ASSIGNMENT -
The task calls for each line of the records below in which the word "within" appears.

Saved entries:

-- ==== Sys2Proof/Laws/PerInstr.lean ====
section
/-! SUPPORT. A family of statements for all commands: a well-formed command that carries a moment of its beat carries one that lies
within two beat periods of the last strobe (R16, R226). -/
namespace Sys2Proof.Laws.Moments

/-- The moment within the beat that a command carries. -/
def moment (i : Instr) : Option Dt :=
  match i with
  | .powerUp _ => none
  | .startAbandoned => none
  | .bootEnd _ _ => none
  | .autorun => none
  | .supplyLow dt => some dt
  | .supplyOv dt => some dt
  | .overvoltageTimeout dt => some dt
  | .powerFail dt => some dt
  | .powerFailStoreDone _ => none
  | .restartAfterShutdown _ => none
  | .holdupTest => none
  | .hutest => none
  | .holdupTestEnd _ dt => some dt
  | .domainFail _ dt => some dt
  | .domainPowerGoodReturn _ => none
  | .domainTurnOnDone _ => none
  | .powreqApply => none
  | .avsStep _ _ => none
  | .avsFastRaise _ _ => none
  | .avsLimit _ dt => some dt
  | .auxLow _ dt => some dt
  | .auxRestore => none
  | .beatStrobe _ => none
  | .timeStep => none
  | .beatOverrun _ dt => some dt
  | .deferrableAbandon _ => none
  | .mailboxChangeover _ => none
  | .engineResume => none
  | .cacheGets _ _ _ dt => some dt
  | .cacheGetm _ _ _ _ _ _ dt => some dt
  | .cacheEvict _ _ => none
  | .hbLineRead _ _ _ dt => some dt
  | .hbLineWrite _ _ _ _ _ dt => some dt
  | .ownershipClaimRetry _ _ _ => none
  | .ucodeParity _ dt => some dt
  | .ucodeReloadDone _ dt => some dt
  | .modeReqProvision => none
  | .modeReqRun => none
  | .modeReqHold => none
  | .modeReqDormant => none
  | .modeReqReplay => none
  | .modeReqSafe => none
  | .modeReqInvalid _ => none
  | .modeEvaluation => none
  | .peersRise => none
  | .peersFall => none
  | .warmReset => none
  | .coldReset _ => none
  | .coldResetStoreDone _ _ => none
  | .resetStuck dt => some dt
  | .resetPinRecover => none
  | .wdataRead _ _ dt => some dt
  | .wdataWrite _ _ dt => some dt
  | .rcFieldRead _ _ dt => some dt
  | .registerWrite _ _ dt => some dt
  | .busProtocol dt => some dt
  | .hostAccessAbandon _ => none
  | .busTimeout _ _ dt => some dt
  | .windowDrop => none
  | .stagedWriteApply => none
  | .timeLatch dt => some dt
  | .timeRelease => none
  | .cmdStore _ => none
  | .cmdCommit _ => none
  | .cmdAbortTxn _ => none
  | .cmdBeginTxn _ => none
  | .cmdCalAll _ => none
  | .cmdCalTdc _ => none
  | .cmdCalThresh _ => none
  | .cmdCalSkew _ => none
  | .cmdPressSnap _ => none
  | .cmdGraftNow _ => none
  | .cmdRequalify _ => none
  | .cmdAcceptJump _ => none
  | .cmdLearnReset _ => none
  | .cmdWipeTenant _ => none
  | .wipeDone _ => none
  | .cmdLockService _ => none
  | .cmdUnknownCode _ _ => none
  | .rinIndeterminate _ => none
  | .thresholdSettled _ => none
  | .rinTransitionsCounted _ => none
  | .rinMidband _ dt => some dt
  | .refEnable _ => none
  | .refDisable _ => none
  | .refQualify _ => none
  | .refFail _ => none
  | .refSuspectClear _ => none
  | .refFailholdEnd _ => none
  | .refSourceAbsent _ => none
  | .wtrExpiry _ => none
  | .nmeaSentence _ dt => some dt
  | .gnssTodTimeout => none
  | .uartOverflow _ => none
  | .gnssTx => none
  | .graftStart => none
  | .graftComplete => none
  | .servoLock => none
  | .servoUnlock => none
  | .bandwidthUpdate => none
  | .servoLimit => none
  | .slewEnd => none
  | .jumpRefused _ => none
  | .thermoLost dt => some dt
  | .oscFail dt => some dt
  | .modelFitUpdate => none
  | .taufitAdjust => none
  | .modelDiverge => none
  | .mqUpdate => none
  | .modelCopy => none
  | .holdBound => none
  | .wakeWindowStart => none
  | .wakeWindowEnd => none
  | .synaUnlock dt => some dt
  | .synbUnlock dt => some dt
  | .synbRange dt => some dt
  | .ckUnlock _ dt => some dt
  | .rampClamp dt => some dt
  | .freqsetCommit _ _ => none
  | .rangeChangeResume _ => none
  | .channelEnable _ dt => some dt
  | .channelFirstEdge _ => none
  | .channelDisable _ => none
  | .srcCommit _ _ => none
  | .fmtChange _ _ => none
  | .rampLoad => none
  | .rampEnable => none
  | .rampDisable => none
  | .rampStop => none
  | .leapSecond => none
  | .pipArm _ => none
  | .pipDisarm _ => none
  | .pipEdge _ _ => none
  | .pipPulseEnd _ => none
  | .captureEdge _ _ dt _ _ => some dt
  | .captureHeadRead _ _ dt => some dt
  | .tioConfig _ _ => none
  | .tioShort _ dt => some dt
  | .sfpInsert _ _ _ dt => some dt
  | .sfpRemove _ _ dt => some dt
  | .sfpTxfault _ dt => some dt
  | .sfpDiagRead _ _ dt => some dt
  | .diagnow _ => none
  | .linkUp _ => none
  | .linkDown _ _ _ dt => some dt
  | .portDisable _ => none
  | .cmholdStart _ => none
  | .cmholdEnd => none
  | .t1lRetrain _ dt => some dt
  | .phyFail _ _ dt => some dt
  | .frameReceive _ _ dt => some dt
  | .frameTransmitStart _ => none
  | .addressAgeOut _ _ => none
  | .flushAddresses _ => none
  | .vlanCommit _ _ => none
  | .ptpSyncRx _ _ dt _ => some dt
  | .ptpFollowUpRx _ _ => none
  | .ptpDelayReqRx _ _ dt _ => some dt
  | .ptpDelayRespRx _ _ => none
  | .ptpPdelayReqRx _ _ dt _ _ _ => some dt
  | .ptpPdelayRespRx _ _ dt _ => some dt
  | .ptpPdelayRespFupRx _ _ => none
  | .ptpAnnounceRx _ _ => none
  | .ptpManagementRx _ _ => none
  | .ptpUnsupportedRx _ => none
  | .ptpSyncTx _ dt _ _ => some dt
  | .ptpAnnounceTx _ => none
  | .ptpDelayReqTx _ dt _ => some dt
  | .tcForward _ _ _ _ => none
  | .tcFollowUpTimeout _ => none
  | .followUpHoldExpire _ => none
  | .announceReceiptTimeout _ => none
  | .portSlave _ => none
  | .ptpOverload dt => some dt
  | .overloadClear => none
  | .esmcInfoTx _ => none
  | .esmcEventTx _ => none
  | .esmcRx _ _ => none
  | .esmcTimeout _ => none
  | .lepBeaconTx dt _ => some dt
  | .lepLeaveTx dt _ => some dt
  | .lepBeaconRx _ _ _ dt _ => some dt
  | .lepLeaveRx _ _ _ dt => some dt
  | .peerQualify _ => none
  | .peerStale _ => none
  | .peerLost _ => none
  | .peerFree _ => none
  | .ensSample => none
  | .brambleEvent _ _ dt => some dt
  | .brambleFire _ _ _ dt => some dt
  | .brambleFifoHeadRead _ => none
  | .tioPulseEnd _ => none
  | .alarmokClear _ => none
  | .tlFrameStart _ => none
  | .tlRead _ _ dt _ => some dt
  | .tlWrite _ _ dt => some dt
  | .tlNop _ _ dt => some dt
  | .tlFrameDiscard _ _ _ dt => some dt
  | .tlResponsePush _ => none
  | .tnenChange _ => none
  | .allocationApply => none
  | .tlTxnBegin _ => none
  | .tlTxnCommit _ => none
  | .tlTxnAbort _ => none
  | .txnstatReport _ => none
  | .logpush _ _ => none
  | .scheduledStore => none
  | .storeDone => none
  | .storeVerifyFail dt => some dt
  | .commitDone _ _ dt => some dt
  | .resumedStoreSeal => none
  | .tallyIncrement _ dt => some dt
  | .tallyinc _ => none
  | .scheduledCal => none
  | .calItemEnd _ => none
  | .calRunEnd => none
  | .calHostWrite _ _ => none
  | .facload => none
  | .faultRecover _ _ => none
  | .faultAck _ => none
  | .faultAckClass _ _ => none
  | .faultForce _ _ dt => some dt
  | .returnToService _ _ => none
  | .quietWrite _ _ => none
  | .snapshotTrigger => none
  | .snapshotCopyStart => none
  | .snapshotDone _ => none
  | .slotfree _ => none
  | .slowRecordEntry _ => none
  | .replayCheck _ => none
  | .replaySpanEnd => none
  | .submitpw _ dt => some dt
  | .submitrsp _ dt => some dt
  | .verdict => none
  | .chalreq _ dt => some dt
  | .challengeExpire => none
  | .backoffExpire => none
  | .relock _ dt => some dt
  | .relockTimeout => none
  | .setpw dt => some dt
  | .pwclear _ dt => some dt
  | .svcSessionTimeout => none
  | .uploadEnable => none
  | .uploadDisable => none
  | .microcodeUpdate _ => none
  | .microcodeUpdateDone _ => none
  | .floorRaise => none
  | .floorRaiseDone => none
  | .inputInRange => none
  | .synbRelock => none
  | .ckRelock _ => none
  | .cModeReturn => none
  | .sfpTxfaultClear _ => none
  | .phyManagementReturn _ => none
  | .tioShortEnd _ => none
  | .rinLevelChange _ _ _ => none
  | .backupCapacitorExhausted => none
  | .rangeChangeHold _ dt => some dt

* * *

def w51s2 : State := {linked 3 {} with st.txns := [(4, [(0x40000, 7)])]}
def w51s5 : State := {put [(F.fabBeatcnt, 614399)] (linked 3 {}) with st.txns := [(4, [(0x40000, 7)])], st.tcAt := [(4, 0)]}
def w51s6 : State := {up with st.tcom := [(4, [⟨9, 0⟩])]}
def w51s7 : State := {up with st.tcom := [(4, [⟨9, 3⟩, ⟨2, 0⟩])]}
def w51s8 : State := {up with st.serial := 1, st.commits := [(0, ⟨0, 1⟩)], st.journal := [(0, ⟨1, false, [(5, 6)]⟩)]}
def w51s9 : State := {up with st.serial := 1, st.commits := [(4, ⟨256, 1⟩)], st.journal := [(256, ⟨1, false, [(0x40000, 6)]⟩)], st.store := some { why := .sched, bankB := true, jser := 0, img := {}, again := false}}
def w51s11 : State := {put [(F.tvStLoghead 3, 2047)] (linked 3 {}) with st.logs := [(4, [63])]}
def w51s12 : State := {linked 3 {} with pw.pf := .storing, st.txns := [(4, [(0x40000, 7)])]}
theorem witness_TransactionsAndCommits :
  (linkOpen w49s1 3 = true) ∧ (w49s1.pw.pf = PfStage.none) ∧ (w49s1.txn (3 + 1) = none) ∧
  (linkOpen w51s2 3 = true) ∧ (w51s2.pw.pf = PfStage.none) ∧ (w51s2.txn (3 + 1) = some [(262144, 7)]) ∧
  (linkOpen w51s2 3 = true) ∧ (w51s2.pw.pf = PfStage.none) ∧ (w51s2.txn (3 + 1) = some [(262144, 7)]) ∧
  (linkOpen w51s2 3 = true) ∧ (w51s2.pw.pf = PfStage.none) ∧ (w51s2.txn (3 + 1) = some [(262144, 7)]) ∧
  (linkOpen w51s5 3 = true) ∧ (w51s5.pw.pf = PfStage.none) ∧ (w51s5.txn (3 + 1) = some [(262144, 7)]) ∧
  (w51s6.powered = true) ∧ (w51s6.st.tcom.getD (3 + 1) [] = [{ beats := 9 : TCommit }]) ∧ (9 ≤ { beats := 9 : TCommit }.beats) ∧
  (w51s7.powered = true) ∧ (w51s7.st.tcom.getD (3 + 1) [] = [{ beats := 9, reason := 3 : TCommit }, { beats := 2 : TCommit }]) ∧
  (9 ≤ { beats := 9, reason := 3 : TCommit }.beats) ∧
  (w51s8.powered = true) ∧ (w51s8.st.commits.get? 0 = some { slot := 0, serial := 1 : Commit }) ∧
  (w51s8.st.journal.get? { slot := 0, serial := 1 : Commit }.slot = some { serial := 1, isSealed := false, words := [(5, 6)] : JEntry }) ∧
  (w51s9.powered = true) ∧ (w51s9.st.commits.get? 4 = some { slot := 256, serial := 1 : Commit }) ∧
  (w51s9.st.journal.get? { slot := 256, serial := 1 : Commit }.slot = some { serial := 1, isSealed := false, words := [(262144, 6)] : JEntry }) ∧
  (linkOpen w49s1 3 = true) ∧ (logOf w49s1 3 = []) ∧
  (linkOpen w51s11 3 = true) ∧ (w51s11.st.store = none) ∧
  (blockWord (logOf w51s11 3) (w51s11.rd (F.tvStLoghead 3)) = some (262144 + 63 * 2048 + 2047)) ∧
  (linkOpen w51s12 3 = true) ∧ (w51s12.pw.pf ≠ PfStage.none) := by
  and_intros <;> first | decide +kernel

...

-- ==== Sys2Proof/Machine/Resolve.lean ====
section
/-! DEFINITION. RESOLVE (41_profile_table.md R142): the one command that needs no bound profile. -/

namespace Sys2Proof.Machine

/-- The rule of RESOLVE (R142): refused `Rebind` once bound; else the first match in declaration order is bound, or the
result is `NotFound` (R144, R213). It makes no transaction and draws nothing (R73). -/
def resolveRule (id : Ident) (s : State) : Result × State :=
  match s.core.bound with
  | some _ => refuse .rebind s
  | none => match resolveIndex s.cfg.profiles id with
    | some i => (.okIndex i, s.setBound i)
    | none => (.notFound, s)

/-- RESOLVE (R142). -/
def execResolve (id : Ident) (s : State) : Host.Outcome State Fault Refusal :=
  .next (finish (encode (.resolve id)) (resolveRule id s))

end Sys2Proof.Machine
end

OUTPUT FOR THIS EXERCISE -
within two beat periods of the last strobe (R16, R226). -/
/-- The moment within the beat that a command carries. -/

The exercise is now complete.